TO DO> Scan the data below and pick out the lines containing the word "WellFormed".

RECORDS PROVIDED>

-- ==== Sys2Proof/Tests/Slice0.lean ====
section
/-! SUPPORT. Tests/Slice0.lean: the WellFormed smoke test, words written out from the encodings of 30_encoding.md, vectors
of 95_test_vectors.md (their numbers stand beside them), and for every statement with hypotheses a state that meets them. -/

namespace Sys2Proof.Tests

open Sys2Proof.Machine

/-! ### Helpers -/

def params (p : NackPolicy) : Params :=
  { clkSel := 5
    br := 0x0028
    sa := 0x48
    nackPolicy := p
    ieOther := ⟨true, true, true, true⟩
    settleDelay := 0
    noEarlyEvent := false
    settleCoversStop := false }

/-- The state `S0` of 95_test_vectors.md, with every cause enabled and `gie = 1`. -/
def s0 : State :=
  { State.resetWith (params .ignore) [0x11, 0x22, 0x33] with
    gie := true
    ctl := ⟨false, true, .i2c, true, false, false, false⟩
    ie := ⟨true, true, true, true, true, true⟩ }

/-- The same under `Surface`. -/
def u0 : State := { s0 with par := params .surface }

/-- The same under `A_NO_EARLY_EVENT` and `A_SETTLE_COVERS_STOP`. -/
def a0 : State := { s0 with par := { params .ignore with noEarlyEvent := true, settleCoversStop := true } }

/-- It is `m`'s turn. -/
def onTurn (s : State) (m : Move) : State := { s with sched := [⟨m, 0⟩] }

/-- The one pending cause is receive-ready (transmit-ready), and `IV` says so. -/
def rxPending (s : State) : State := { s with ifg := { s.ifg with rxFull := true }, iv := Ev.rxFull }
def txPending (s : State) : State := { s with ifg := { s.ifg with txEmpty := true }, iv := Ev.txEmpty }

/-- The result is a next state that meets `p`. -/
def goesTo (r : Result) (p : State → Bool) : Bool :=
  match r with
  | .next t => p t
  | .fault _ => false
  | .refused _ => false

/-- The fault of a result, if it is one. -/
def faultOf (r : Result) : Option Fault :=
  match r with
  | .next _ => none
  | .fault f => some f
  | .refused _ => none

theorem goesTo_next (r : Result) (p : State → Bool) (h : goesTo r p = true) : ∃ t, r = .next t ∧ p t = true := by
  cases r with
  | next t => exact ⟨t, rfl, h⟩
  | fault f => cases h
  | refused x => cases h

/-! ### WellFormed: the ill-formed terms are refused -/

theorem test_wf_refuses_fg14 : Instr.fgReserved14.wf = false := by decide
theorem test_wf_refuses_fg15 : Instr.fgReserved15.wf = false := by decide
theorem test_wf_accepts_read : (Instr.read 0xFF).wf = true := by decide
theorem test_ie_other_surface : ieOtherWf .surface ⟨true, false, true, true⟩ = false := by decide
theorem test_ie_other_ignore : ieOtherWf .ignore ⟨false, false, false, false⟩ = true := by decide

/-! ### Decode: bits written out from R61, R62, R63 -/

theorem test_decode_write : decodeTableWord 17 0b0_00000110_00000011 = some (.write 0x06 0x03) := by decide
theorem test_decode_read : decodeTableWord 17 0b1_00000101_11111111 = some (.read 0x05) := by decide
theorem test_decode_read_24 : decodeTableWord 24 0b1_11111111_00000000 = some (.read 0xFF) := by decide
theorem test_decode_too_wide : decodeTableWord 24 0b10_00000000_00000000 = none := by decide
theorem test_decode_events :
    decodeTableWord 3 0b000 = some .evNone ∧ decodeTableWord 3 0b001 = some .evArbLost ∧
    decodeTableWord 3 0b010 = some .evNack ∧ decodeTableWord 3 0b011 = some .evStart ∧
    decodeTableWord 3 0b100 = some .evStop ∧ decodeTableWord 3 0b101 = some .rxCont ∧
    decodeTableWord 3 0b110 = some .txAddr ∧ decodeTableWord 3 0b111 = some .evNoneReserved := by decide
theorem test_decode_tiers :
    decodeEvent 0b101 0 3 = .rxCont ∧ decodeEvent 0b101 0 2 = .rxPenult ∧ decodeEvent 0b101 0 1 = .rxLast ∧
    decodeEvent 0b101 0 0 = .rxLast ∧ decodeEvent 0b101 0 255 = .rxCont ∧ decodeEvent 0b110 2 0 = .txAddr ∧
    decodeEvent 0b110 1 0 = .txData ∧ decodeEvent 0b110 0 0 = .txDone ∧ decodeEvent 0b110 255 0 = .txAddr := by decide
theorem test_decode_positions_low :
    decodeTableWord 4 0b0000 = some .idle ∧ decodeTableWord 4 0b0001 = some .wPoll ∧
    decodeTableWord 4 0b0010 = some .wArm ∧ decodeTableWord 4 0b0011 = some .wSleep ∧
    decodeTableWord 4 0b0100 = some .wSettle ∧ decodeTableWord 4 0b0101 = some .r1Poll ∧
    decodeTableWord 4 0b0110 = some .r1Arm ∧ decodeTableWord 4 0b0111 = some .r1Sleep := by decide
theorem test_decode_positions_high :
    decodeTableWord 8 0b1000 = some .r1Settle ∧ decodeTableWord 8 0b1001 = some .r2Init ∧
    decodeTableWord 8 0b1010 = some .r2Poll ∧ decodeTableWord 8 0b1011 = some .r2Arm ∧
    decodeTableWord 8 0b1100 = some .r2Sleep ∧ decodeTableWord 8 0b1101 = some .r2Settle ∧
    decodeTableWord 8 0b1110 = some .fgReserved14 ∧ decodeTableWord 8 0b1111 = some .fgReserved15 := by decide
theorem test_place_runs_first :
    goesTo (step (State.reset.withFetchWord 24 0x00603)) (fun t =>
      decide (t.fg = Fg.wPoll ∧ t.addrByte = 0x06 ∧ t.dataByte = 0x03 ∧ t.txRemaining = 2)) = true := by decide

/-! ### Initialisation (vectors I1, I5, I9, I12) -/

theorem test_write_I1 : goesTo (exec (.write 0x06 0x03) s0) (fun t =>
    decide (t.direction = .write ∧ t.txRemaining = 2 ∧ t.addrByte = 0x06 ∧ t.dataByte = 0x03 ∧ t.fg = 1)) = true := by
  decide
theorem test_write_I12 : goesTo (exec (.write 0x06 0x03) { u0 with status := 1 }) (fun t =>
    decide (t.status = 0 ∧ t.fg = 1)) = true := by decide
theorem test_read_I5 : goesTo (exec (.read 0x05) { s0 with addrByte := 0x06, rxCursor := 2 }) (fun t =>
    decide (t.direction = .read ∧ t.txRemaining = 1 ∧ t.dataByte = 0x05 ∧ t.rxCursor = 0 ∧ t.addrByte = 0x06 ∧
      t.fg = 5)) = true := by decide
theorem test_r2Init_I9 : goesTo (exec .r2Init { s0 with fg := 9 }) (fun t =>
    decide (t.rxRemaining = 3 ∧ t.fg = 10)) = true := by decide
theorem test_command_waits_I11 :
    goesTo (step (onTurn { s0 with fg := 4, lpm := true, cmds := [0x10500] } .foreground)) (fun t =>
      decide (t.fg = 4 ∧ t.cmds = [0x10500])) = true := by decide
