-- ==== Sys2Proof/Machine/InputOutput.lean ====
section
/-! DEFINITION. The meanings of IN and OUT (45_io.md). -/

namespace Sys2Proof.Machine

/-- IN p8: A from one I/O read (R210). -/
def execIn (port : Byte) (s : State) : Result :=
  let v := ioRead port s
  .next (v.2.setA v.1)

/-- OUT p8: one I/O write of A (R211). -/
def execOut (port : Byte) (s : State) : Result := .next (ioWrite port s.a s)

end Sys2Proof.Machine
end

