-- ==== Sys2Proof/Certificates/Slice0/Obligations.lean ====
section
/-! DEFINITION. The statements for the provers, with the tables of the spec's rules they are stated in. -/

namespace Sys2Proof.Spec

open Sys2Proof.Machine Sys2Proof.Config

/-! The vocabulary of the statements, written from the rules and not from the meanings. -/

/-- Reads at the address answer with stored bytes (RAM or ROM, D13). -/
def storedAt (s : State) (addr : Addr) : Prop := kindAt s.memMap addr = .ram ∨ kindAt s.memMap addr = .rom

/-- Reads at the address answer with stored bytes and writes are stored (RAM, D13). -/
def ramAt (s : State) (addr : Addr) : Prop := kindAt s.memMap addr = .ram

/-- The 12 unused opcodes (R70). -/
def unusedOpcodes : List Byte := [0x08, 0x10, 0x18, 0x20, 0x28, 0x30, 0x38, 0xCB, 0xD9, 0xDD, 0xED, 0xFD]

/-- The opcodes of three bytes, as R63 lists them. -/
def threeByteOpcodes : List Byte :=
  [0x01, 0x11, 0x21, 0x31, 0x22, 0x2A, 0x32, 0x3A, 0xC3,
   0xC2, 0xCA, 0xD2, 0xDA, 0xE2, 0xEA, 0xF2, 0xFA, 0xCD,
   0xC4, 0xCC, 0xD4, 0xDC, 0xE4, 0xEC, 0xF4, 0xFC]

/-- The opcodes of two bytes, as R63 lists them. -/
def twoByteOpcodes : List Byte :=
  [0x06, 0x0E, 0x16, 0x1E, 0x26, 0x2E, 0x36, 0x3E,
   0xC6, 0xCE, 0xD6, 0xDE, 0xE6, 0xEE, 0xF6, 0xFE, 0xD3, 0xDB]

/-- S, Z and P describe the result: its bit 7, whether it is zero, an even number of 1 bits (R20, R21, R23). -/
def SzpOf (x : Byte) (f : Flags) : Prop :=
  (f.s = true ↔ 128 ≤ x.toNat) ∧ (f.z = true ↔ x.toNat = 0) ∧
  (f.p = true ↔ Even (Finset.univ.filter fun k : Fin 8 => x.getLsbD k = true).card)

/-- The sum and its flags (R100). -/
def AddResult (a v : Byte) (cin : Bool) (x : Byte) (f : Flags) : Prop :=
  x.toNat = (a.toNat + v.toNat + cin.toNat) % 256 ∧
  (f.cy = true ↔ 255 < a.toNat + v.toNat + cin.toNat) ∧
  (f.ac = true ↔ 15 < a.toNat % 16 + v.toNat % 16 + cin.toNat) ∧ SzpOf x f

/-- The difference and its flags, CY being the borrow and AC either "no borrow from bit 4" or "borrow from bit 4" as
the parameter `AuxSub` says (R101, D5). -/
def SubResult (mode : AuxSub) (a v : Byte) (bin : Bool) (x : Byte) (f : Flags) : Prop :=
  (x.toNat : Int) = ((a.toNat : Int) - v.toNat - bin.toNat) % 256 ∧
  (f.cy = true ↔ a.toNat < v.toNat + bin.toNat) ∧
  (match mode with
    | .complementCarry => (f.ac = true ↔ v.toNat % 16 + bin.toNat ≤ a.toNat % 16)
    | .borrow => (f.ac = true ↔ a.toNat % 16 < v.toNat % 16 + bin.toNat)) ∧ SzpOf x f

/-- The truth of a condition, flag by flag (R160). -/
def CondTrue : Cond → Flags → Prop
  | .nz, f => f.z = false
  | .z, f => f.z = true
  | .nc, f => f.cy = false
  | .c, f => f.cy = true
  | .po, f => f.p = false
  | .pe, f => f.p = true
  | .p, f => f.s = false
  | .m, f => f.s = true

/-- The conditional jump of a condition (R163 to R170). -/
def jumpOn : Cond → Addr → Instr
  | .nz => .jnz | .z => .jz | .nc => .jnc | .c => .jc | .po => .jpo | .pe => .jpe | .p => .jp | .m => .jm

/-- The conditional call of a condition (R173 to R180). -/
def callOn : Cond → Addr → Instr
  | .nz => .cnz | .z => .cz | .nc => .cnc | .c => .cc | .po => .cpo | .pe => .cpe | .p => .cp | .m => .cm

/-- The conditional return of a condition (R183 to R190). -/
def returnOn : Cond → Instr
  | .nz => .rnz | .z => .rz | .nc => .rnc | .c => .rc | .po => .rpo | .pe => .rpe | .p => .rp | .m => .rm

/-- The registers of a pair (R11); SP is none of the 8-bit registers. -/
def pairRegisters : RegPair → List Operand8
  | .bc => [.b, .c] | .de => [.d, .e] | .hl => [.h, .l] | .sp => []

/-- The 8-bit registers of a pair of PUSH and POP (R11). -/
def stackPairRegisters : StackPair → List Operand8
  | .bc => [.b, .c] | .de => [.d, .e] | .hl => [.h, .l] | .psw => [.a]

/-- The 8-bit registers an instruction may write (the operand line and pseudocode of each rule, R80 to R231). -/
def destinations : Instr → List Operand8
  | .mov dst _ | .mvi dst _ | .inr dst | .dcr dst => [dst]
  | .lxi p _ | .inx p | .dcx p => pairRegisters p
  | .pop p => stackPairRegisters p
  | .lhld _ | .dad _ | .xthl => [.h, .l]
  | .xchg => [.d, .e, .h, .l]
  | .lda _ | .ldax _ | .inPort _
  | .add _ | .adi _ | .adc _ | .aci _ | .sub _ | .sui _ | .sbb _ | .sbi _ | .daa
  | .ana _ | .ani _ | .xra _ | .xri _ | .ora _ | .ori _ | .rlc | .rrc | .ral | .rar | .cma => [.a]
  | .sta _ | .shld _ | .stax _ | .cmp _ | .cpi _ | .cmc | .stc
  | .jmp _ | .jnz _ | .jz _ | .jnc _ | .jc _ | .jpo _ | .jpe _ | .jp _ | .jm _
  | .call _ | .cnz _ | .cz _ | .cnc _ | .cc _ | .cpo _ | .cpe _ | .cp _ | .cm _
  | .ret | .rnz | .rz | .rnc | .rc | .rpo | .rpe | .rp | .rm | .rst _ | .pchl
  | .push _ | .sphl | .outPort _ | .ei | .di | .hlt | .nop => []

/-- The instructions that may write SP (R17). -/
def writesSp : Instr → Bool
  | .lxi p _ | .inx p | .dcx p => decide (p = .sp)
  | .call _ | .cnz _ | .cz _ | .cnc _ | .cc _ | .cpo _ | .cpe _ | .cp _ | .cm _
  | .ret | .rnz | .rz | .rnc | .rc | .rpo | .rpe | .rp | .rm | .rst _
  | .push _ | .pop _ | .sphl => true
  | .mov _ _ | .mvi _ _ | .lda _ | .sta _ | .lhld _ | .shld _ | .ldax _ | .stax _ | .xchg
  | .add _ | .adi _ | .adc _ | .aci _ | .sub _ | .sui _ | .sbb _ | .sbi _ | .inr _ | .dcr _ | .dad _ | .daa
  | .ana _ | .ani _ | .xra _ | .xri _ | .ora _ | .ori _ | .cmp _ | .cpi _ | .rlc | .rrc | .ral | .rar
  | .cma | .cmc | .stc | .jmp _ | .jnz _ | .jz _ | .jnc _ | .jc _ | .jpo _ | .jpe _ | .jp _ | .jm _ | .pchl
  | .xthl | .inPort _ | .outPort _ | .ei | .di | .hlt | .nop => false

/-- The instructions that may write PC beyond the increments of their fetch (R15). -/
def writesPc : Instr → Bool
  | .jmp _ | .jnz _ | .jz _ | .jnc _ | .jc _ | .jpo _ | .jpe _ | .jp _ | .jm _
  | .call _ | .cnz _ | .cz _ | .cnc _ | .cc _ | .cpo _ | .cpe _ | .cp _ | .cm _
  | .ret | .rnz | .rz | .rnc | .rc | .rpo | .rpe | .rp | .rm | .rst _ | .pchl => true
  | .mov _ _ | .mvi _ _ | .lxi _ _ | .lda _ | .sta _ | .lhld _ | .shld _ | .ldax _ | .stax _ | .xchg
  | .add _ | .adi _ | .adc _ | .aci _ | .sub _ | .sui _ | .sbb _ | .sbi _ | .inr _ | .dcr _
  | .inx _ | .dcx _ | .dad _ | .daa
  | .ana _ | .ani _ | .xra _ | .xri _ | .ora _ | .ori _ | .cmp _ | .cpi _ | .rlc | .rrc | .ral | .rar
  | .cma | .cmc | .stc | .push _ | .pop _ | .xthl | .sphl | .inPort _ | .outPort _ | .ei | .di | .hlt | .nop => false

/-- The addresses of the two bytes a push stores to (R45). -/
def pushAddrs (s : State) : List Addr := [s.sp - 1, s.sp - 2]

/-- A device answers at the address and sees every cycle there (D13). -/
def isDevice (s : State) (addr : Addr) : Prop := kindAt s.memMap addr = .device

/-- What devices below the stack pointer see of a push: the high byte to SP-1, then the low byte to SP-2 (R44). -/
def pushEvents (s : State) (w : Addr) : List BusEvent :=
  [.memWrite (s.sp - 1) (highByte w), .memWrite (s.sp - 2) (lowByte w)]

/-- The addresses a conditional call stores to (R172). -/
def pushAddrsIf (cond : Bool) (s : State) : List Addr := if cond then pushAddrs s else []

/-- The address a write to an 8-bit operand stores to (R13). -/
def operandAddrs (r : Operand8) (s : State) : List Addr := if r = .m then [s.hl] else []

/-- The addresses an instruction stores to, started in `s` (R50). -/
def storeAddrs (i : Instr) (s : State) : List Addr :=
  match i with
  | .mov dst _ | .mvi dst _ | .inr dst | .dcr dst => operandAddrs dst s
  | .sta addr => [addr]
  | .shld addr => [addr, addr + 1]
  | .stax p => [indexAddr p s]
  | .push _ | .rst _ | .call _ => pushAddrs s
  | .cnz _ => pushAddrsIf (condHolds .nz s.flags) s
  | .cz _ => pushAddrsIf (condHolds .z s.flags) s
  | .cnc _ => pushAddrsIf (condHolds .nc s.flags) s
  | .cc _ => pushAddrsIf (condHolds .c s.flags) s
  | .cpo _ => pushAddrsIf (condHolds .po s.flags) s
  | .cpe _ => pushAddrsIf (condHolds .pe s.flags) s
  | .cp _ => pushAddrsIf (condHolds .p s.flags) s
  | .cm _ => pushAddrsIf (condHolds .m s.flags) s
  | .xthl => [s.sp, s.sp + 1]
  | .lxi _ _ | .lda _ | .lhld _ | .ldax _ | .xchg
  | .add _ | .adi _ | .adc _ | .aci _ | .sub _ | .sui _ | .sbb _ | .sbi _ | .inx _ | .dcx _ | .dad _ | .daa
  | .ana _ | .ani _ | .xra _ | .xri _ | .ora _ | .ori _ | .cmp _ | .cpi _ | .rlc | .rrc | .ral | .rar
  | .cma | .cmc | .stc | .jmp _ | .jnz _ | .jz _ | .jnc _ | .jc _ | .jpo _ | .jpe _ | .jp _ | .jm _
  | .ret | .rnz | .rz | .rnc | .rc | .rpo | .rpe | .rp | .rm | .pchl
  | .pop _ | .sphl | .inPort _ | .outPort _ | .ei | .di | .hlt | .nop => []

/-- The names of the five flags (R18). -/
inductive FlagName where
  | s | z | ac | p | cy
deriving DecidableEq, Repr

/-- The value of a flag by name. -/
def flagOf (f : Flags) : FlagName → Bool
  | .s => f.s | .z => f.z | .ac => f.ac | .p => f.p | .cy => f.cy

/-- The flags an instruction writes, as the table of R30 lists them. -/
def flagsWritten : Instr → List FlagName
  | .add _ | .adc _ | .sub _ | .sbb _ | .adi _ | .aci _ | .sui _ | .sbi _ | .cmp _ | .cpi _ | .daa
  | .ana _ | .ani _ | .xra _ | .xri _ | .ora _ | .ori _ => [.s, .z, .ac, .p, .cy]
  | .inr _ | .dcr _ => [.s, .z, .ac, .p]
  | .dad _ | .rlc | .rrc | .ral | .rar | .stc | .cmc => [.cy]
  | .pop p => if p = .psw then [.s, .z, .ac, .p, .cy] else []
  | .mov _ _ | .mvi _ _ | .lxi _ _ | .lda _ | .sta _ | .lhld _ | .shld _ | .ldax _ | .stax _ | .xchg
  | .inx _ | .dcx _ | .cma
  | .jmp _ | .jnz _ | .jz _ | .jnc _ | .jc _ | .jpo _ | .jpe _ | .jp _ | .jm _
  | .call _ | .cnz _ | .cz _ | .cnc _ | .cc _ | .cpo _ | .cpe _ | .cp _ | .cm _
  | .ret | .rnz | .rz | .rnc | .rc | .rpo | .rpe | .rp | .rm | .rst _ | .pchl
  | .push _ | .xthl | .sphl | .inPort _ | .outPort _ | .ei | .di | .hlt | .nop => []

/-- The flags an instruction reads, as R30 lists them. -/
def flagsRead : Instr → List FlagName
  | .jnz _ | .jz _ | .jnc _ | .jc _ | .jpo _ | .jpe _ | .jp _ | .jm _
  | .cnz _ | .cz _ | .cnc _ | .cc _ | .cpo _ | .cpe _ | .cp _ | .cm _
  | .rnz | .rz | .rnc | .rc | .rpo | .rpe | .rp | .rm => [.s, .z, .p, .cy]
  | .adc _ | .aci _ | .sbb _ | .sbi _ | .ral | .rar | .cmc => [.cy]
  | .daa => [.ac, .cy]
  | .push p => if p = .psw then [.s, .z, .ac, .p, .cy] else []
  | .mov _ _ | .mvi _ _ | .lxi _ _ | .lda _ | .sta _ | .lhld _ | .shld _ | .ldax _ | .stax _ | .xchg
  | .add _ | .adi _ | .sub _ | .sui _ | .inr _ | .dcr _ | .inx _ | .dcx _ | .dad _
  | .ana _ | .ani _ | .xra _ | .xri _ | .ora _ | .ori _ | .cmp _ | .cpi _ | .rlc | .rrc | .cma | .stc
  | .jmp _ | .call _ | .ret | .rst _ | .pchl
  | .pop _ | .xthl | .sphl | .inPort _ | .outPort _ | .ei | .di | .hlt | .nop => []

ANSWER FOR THIS EXERCISE>
/-! SUPPORT. Tests/Slice0.lean: the WellFormed smoke test, words written out from the encodings of 30_encoding.md, vectors
/-! ### WellFormed: the ill-formed terms are refused -/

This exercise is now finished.